# [ASSIGNMENT]
Starting with the first line of the data that follows, transcribe every line verbatim until the line containing "if_neg (by omega), if_pos (by omega)]" has been transcribed.

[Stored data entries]

:::

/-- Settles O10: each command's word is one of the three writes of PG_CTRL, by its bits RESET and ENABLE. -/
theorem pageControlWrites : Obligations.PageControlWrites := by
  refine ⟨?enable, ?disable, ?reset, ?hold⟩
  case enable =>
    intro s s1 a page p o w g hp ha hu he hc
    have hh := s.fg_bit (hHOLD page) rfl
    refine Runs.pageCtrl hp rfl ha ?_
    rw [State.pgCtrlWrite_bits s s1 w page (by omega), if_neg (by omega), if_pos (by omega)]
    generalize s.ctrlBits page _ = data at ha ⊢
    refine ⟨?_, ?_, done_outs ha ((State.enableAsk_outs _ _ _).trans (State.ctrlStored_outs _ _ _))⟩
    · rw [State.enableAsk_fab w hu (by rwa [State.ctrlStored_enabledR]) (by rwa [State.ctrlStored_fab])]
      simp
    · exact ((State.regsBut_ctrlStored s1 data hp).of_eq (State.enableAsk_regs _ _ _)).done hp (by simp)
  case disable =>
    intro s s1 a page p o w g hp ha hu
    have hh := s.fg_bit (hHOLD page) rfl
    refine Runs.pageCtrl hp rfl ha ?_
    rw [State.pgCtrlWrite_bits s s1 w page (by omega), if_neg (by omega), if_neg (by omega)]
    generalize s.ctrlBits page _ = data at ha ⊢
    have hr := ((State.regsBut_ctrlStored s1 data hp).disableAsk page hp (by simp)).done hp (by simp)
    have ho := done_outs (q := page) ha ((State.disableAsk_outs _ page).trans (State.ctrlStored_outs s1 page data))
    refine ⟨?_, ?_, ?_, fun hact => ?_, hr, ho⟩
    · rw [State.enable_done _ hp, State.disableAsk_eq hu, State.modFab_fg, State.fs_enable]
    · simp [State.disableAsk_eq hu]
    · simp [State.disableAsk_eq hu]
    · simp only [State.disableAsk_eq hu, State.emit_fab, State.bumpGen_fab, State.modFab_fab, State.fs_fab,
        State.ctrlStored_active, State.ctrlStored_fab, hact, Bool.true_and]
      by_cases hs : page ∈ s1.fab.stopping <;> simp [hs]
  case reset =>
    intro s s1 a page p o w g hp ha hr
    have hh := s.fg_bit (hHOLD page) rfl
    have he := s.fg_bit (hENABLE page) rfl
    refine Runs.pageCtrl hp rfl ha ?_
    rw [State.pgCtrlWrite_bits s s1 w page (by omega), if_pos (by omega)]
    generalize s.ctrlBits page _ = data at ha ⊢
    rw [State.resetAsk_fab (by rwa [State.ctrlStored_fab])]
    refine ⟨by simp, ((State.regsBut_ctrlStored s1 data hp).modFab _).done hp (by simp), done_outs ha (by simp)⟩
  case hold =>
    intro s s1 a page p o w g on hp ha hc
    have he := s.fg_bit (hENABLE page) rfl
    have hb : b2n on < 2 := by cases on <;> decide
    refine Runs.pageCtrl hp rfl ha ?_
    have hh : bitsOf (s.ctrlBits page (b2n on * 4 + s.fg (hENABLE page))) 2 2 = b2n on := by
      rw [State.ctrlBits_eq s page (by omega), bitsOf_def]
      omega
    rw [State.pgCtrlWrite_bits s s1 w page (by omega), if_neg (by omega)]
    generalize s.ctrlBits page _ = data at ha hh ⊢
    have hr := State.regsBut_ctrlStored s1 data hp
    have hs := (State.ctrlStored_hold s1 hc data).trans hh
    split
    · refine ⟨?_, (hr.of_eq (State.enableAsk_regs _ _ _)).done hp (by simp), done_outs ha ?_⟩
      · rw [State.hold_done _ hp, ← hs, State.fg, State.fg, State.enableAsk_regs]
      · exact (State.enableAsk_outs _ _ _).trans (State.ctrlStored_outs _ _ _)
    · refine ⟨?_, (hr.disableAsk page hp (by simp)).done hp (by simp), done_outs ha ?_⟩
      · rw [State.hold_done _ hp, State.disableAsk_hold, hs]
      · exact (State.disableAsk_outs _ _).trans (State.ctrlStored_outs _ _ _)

:::

# [TASK ANSWER]
/-- Settles O10: each command's word is one of the three writes of PG_CTRL, by its bits RESET and ENABLE. -/
theorem pageControlWrites : Obligations.PageControlWrites := by
  refine ⟨?enable, ?disable, ?reset, ?hold⟩
  case enable =>
    intro s s1 a page p o w g hp ha hu he hc
    have hh := s.fg_bit (hHOLD page) rfl
    refine Runs.pageCtrl hp rfl ha ?_
    rw [State.pgCtrlWrite_bits s s1 w page (by omega), if_neg (by omega), if_pos (by omega)]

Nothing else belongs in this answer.